Define $f: \Bbb R^2 \to \Bbb R$ by
$f(x,y) =\begin{cases} \frac{xy^2}{x^2 + y^4}, & \text{if $(x,y) \ne 0$} \\ 0, & \text{if $(x,y)= 0$} \end{cases}$
I'm to show that $f$ is continuous at any straight line THROUGH the origin, but not continuous AT the origin. I'm confused how this is possible. Is it a hole?
How would I do this?
On
$$f(x,y) =\begin{cases} \frac{xy^2}{x^2 + y^4}, & \text{if $(x,y) \ne 0$} \\ 0, & \text{if $(x,y)= 0$} \end{cases} $$
Note that ax $x\to 0$,
along straight lines
$$ y=mx \implies f(x,mx)= \frac{m^2x}{1+m^4x^2} \to 0$$
along another curve, $$ y=\sqrt x \implies f(x,\sqrt x)= \frac{x^2}{x^2+x^2} \to 1/2$$
Thus the limit at $(0,0)$ does not exist.
On
Note
$$ \left |\frac{xy^2 }{x^2+y^2}\right| = |y|\left |\frac{xy }{x^2+y^2}\right| \le |y|/2.$$
We have used the basic inequality $|xy| \le (x^2+y^2)/2$ here. It follows that the limit at $(0,0)$ is $0,$ so $f$ is continuous at $(0,0).$ Thus the problem is in error.

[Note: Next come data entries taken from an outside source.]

/-- Staging is emptied: of the package, and of an owner message (R341, R343, R345). -/
def State.emptyStaging (s : State) : State := State.dropPackage { s with upd := { s.upd with owner := none } }

/-- The KIND of the package in staging. -/
def State.stgKind (s : State) : Nat := s.get R.UPD.STATE.KIND

/-- PACKAGE_HEADER_RECEIVED: through a maintenance session, while staging is free; the header checks run as it arrives. -/
def execPackageHeaderReceived (h : PkgHeader) (s : State) : Host.Outcome State Fault Refusal :=
  s.whilePowered (
    if s.session.isNone ∨ (s.updState ≠ 0 ∧ s.updState ≠ 4) then s
    else
      let s1 := ((s.dropPackage.set R.UPD.STATE.KIND h.kind.toNat).setStgid h.mandig).set R.UPD.STATUS.CHECK 0
      let code := s.headCheck h
      if code = 0 then { s1 with upd := { s1.upd with hdr := some h } }.set R.UPD.STATE.fld 0
      else s1.checkFail code h.pver)

/-- PACKAGE_RECEIVED: the rest of the package whose header passed since the start is in staging, through the maintenance session; step 7. A package is not whole before DATALEN bytes of
its delta stream have come (R333), and what follows them is no part of it. -/
def execPackageReceived (m : Manifest) (stream : List Byte) (s : State) : Host.Outcome State Fault Refusal :=
  s.whilePowered (match s.upd.hdr with
    | none => s
    | some h =>
      if s.session.isNone ∨ s.updState ≠ 0 ∨ s.stgKind ≠ h.kind.toNat ∨ stream.length < h.datalen.toNat then s
      else
        let s1 := { s with upd := { s.upd with man := some m, stream := stream.take h.datalen.toNat } }
        if badManifest h m then s1.checkFail 7 h.pver else s1.set R.UPD.STATE.fld 1)

/-! ## Commands (R341) -/

/-- An exchange is in progress. -/
def State.exchBusy (s : State) : Bool :=
  let x := s.get R.TASK.XSTAT.STATE
  x = 1 || x = 2 || x = 4 || x = 5 || x = 6

/-- The owner lock is in effect. -/
def State.locked (s : State) : Bool := s.get R.UPD.OWNER.LOCKED = 1

/-- The last update of BATSIG had value 1 or VALID 0; one that had none since the start counts as one with VALID 0 (DESIGN CHOICE,
assumption 19). -/
def State.batteryAlarm (s : State) : Bool :=
  match s.upd.bat with
  | some (v, valid) => v || !valid
  | none => true

/-- The battery is low (R342). -/
def State.batteryLow (s : State) : Bool :=
  decide (s.get R.SUP.SUPPLY.INPUT < 2040) ||
    (s.get R.UPD.CFG.BATSIG != 0 && match tblFind (s.ch s.leadCh).dir (s.get R.UPD.CFG.BATSIG) with
      | some e => e.type = 1 && (e.home = 1 || e.home = 5) && s.batteryAlarm
      | none => false)

/-- A UPD command. -/
def State.updCommand (s : State) (r : Req) (v why : Nat) (act : State → State) : State :=
  s.command r R.UPD.CMD.all R.UPD.CMDCNT.COUNT R.UPD.STATUS.REASON v why act

/-- The outcome of APPLY. -/
def State.applyWhy (s : State) : Nat :=
  firstReason [(2, s.updState != 1), (3, s.locked), (7, s.exchBusy), (8, (s.stgKind = 3 || s.stgKind = 4) && !s.depot)]

/-- APPLY: the inactive slot is marked not valid and writing begins. -/
def execApply (r : Req) (s : State) : Host.Outcome State Fault Refusal :=
  s.whilePowered (s.updCommand r 1 s.applyWhy fun t =>
    let n := match t.upd.man with
      | some m => m.digests.length
      | none => 0
    let t1 := ((t.set R.UPD.STATE.fld 2).set R.UPD.PROG.TOTAL n).set R.UPD.PROG.DONE 0
    if t.stgKind = 1 ∨ t.stgKind = 2 then
      t1.setImg t.idleSlot ((t.img t.idleSlot).map fun i => { i with valid := false })
    else t1)

/-- A record of the delta stream (R335): OP and target block of word 0 of its tag, word 1, and the data that follow. -/
structure DeltaRec where
  op : Nat
  target : Nat
  arg : Nat
  data : List Byte
  deriving DecidableEq, Repr

/-- The record at the head of a stream, and the rest: an 8-byte tag, then the data of OP 2 or 3, padded to a multiple of 8 bytes. -/
def takeRec (l : List Byte) : Option (DeltaRec × List Byte) :=
  let w0 := BitVec.ofNat 32 (leNat (bytesAt l 0 4))
  let arg := leNat (bytesAt l 4 4)
  let op := fieldOf w0 28 4
  let n := if op = 2 then 65536 else if op = 3 then arg else 0
  let size := 8 + (n + 7) / 8 * 8
  if l.length < size then none else some (⟨op, fieldOf w0 0 20, arg, bytesAt l 8 n⟩, l.drop size)

/-- The target block that a record of the delta stream produces (R335). -/
def deltaBlock (base : List (List Byte)) (delta : Bool) (r : DeltaRec) : Option (List Byte) :=
  match r.op with
  | 1 => if delta then (base.drop r.arg).head? else none
  | 2 => if r.arg = 65536 then some r.data else none
  | 3 => if r.data.length = r.arg then inflate r.data else none
  | 4 => if r.arg = 0 then some (List.replicate 65536 0) else none
  | _ => none

/-- A block that a stream produces as block `n` passes step 8 (Table 15-2). -/
def blockOk (base : List (List Byte)) (m : Manifest) (fwSame : Bool) (n : Nat) (r : DeltaRec) (b : List Byte) : Bool :=
  r.target = n && b.length = 65536 && sha3 b = m.digests.getD n 0 && (!fwSame || !(fwBlocks m).contains n || base.getD n [] = b)

/-- The blocks that a delta stream produces, at most `todo`, up to the first record that is not the next block or fails step 8, and what is
left of the stream. -/
def deltaBlocks (base : List (List Byte)) (delta : Bool) (m : Manifest) (fwSame : Bool) : (todo : Nat) → List Byte → List (List Byte) × List Byte
  | 0, l => ([], l)
  | todo + 1, l =>
    match takeRec l with
    | none => ([], l)
    | some (r, rest) =>
      match deltaBlock base delta r with
      | none => ([], l)
      | some b =>
        if blockOk base m fwSame (m.digests.length - (todo + 1)) r b then
          let t := deltaBlocks base delta m fwSame todo rest
          (b :: t.1, t.2)
        else ([], l)

/-- Whether a KEYS package signed by `signer` may make a change (Table 15-4): a later Hafahild key asks for a signer as strong as the key that comes in
and as the one that is there. -/
def State.keyChangeOk (s : State) (signer : Nat) (c : Nat × Bool × Bool × List Byte) : Bool :=
  let big : Bool := match s.key signer with
    | some k => k.big
    | none => false
  if c.1 = 1 then signer = 2 && c.2.2.1
  else if c.1 = 2 then signer = 1 && c.2.2.1
  else if 3 ≤ c.1 ∧ c.1 ≤ 0xF then decide (signer ≤ 0xF) && (big || (!c.2.1 && !(s.upd.keys.any fun k => k.id = c.1 && k.big)))
  else if 0x10 ≤ c.1 ∧ c.1 ≤ 0x1F then signer = 0x20
  else false

/-- Makes a change of the key store. -/
def State.changeKey (s : State) (c : Nat × Bool × Bool × List Byte) : State :=
  let rest := s.upd.keys.filter fun k => k.id != c.1
  let e : KeyEnt :=
    if c.2.2.1 then
      match s.upd.keys.find? fun k => k.id = c.1 with
      | some k => { k with revoked := true }
      | none => ⟨c.1, c.2.1, true, c.2.2.2⟩
    else ⟨c.1, c.2.1, false, c.2.2.2⟩
  { s with upd := { s.upd with keys := rest ++ [e] } }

However, it is possible to find a function $g$ continuous along every straight line through $(0,0),$ with $g(0,0)=0,$ such that $g$ is not continuous at $(0,0).$
On
Let $$f(x,y) =\begin{cases} \frac{xy^2}{x^2 + y^4}, & \text{if $(x,y) \ne 0$} \\ 0, & \text{if $(x,y)= 0$} \end{cases}$$
Now observe that for $(c_1,c_2)\neq (0,0)$ the map $t\mapsto (t c_1, t c_2)$ define an arbitrary straight line that pass by the points $(0,0)$ and $(c_1,c_2)$ and we find that
$$\frac{xy^2}{x^2+y^4}=\frac{tc_1c_2^2}{c_1^2+t^2 c_2^4}=\frac{c_1 c_2^2}{\frac{c_1^2}t+t c_2^4}\to 0,\quad\text{as } t\to 0$$
Then $f$ is continuous through straight lines that pass by the origin. Now to show that $f$ is not continuous at $(0,0)$ is enough to make the change $x=y^2$, then
$$\lim_{(y^2,y)\to(0,0)}f(y^2,y)=\lim_{y\to 0}\frac{y^4}{2y^4}=\frac12\neq 0$$
To show that it's continuous along straight lines:
Approach the origin along the half line $(x,y) = (r\cos\theta,r\sin\theta)$, where $r>0$ and $r\to 0^+$.
\begin{eqnarray*} \frac{xy^2}{x^2+y^2} &\rightsquigarrow& \frac{r^3\cos\theta\sin^2\theta}{r^2\cos^2\theta+r^2\sin^2\theta} \\ \\ &\equiv& \frac{r^3\cos\theta\sin^2\theta}{r^2} \\ \\ &\equiv& r\cos\theta\sin^2\theta \end{eqnarray*} As $r\to 0$, $r\cos\theta\sin^2\theta \to 0$ for all $\theta$.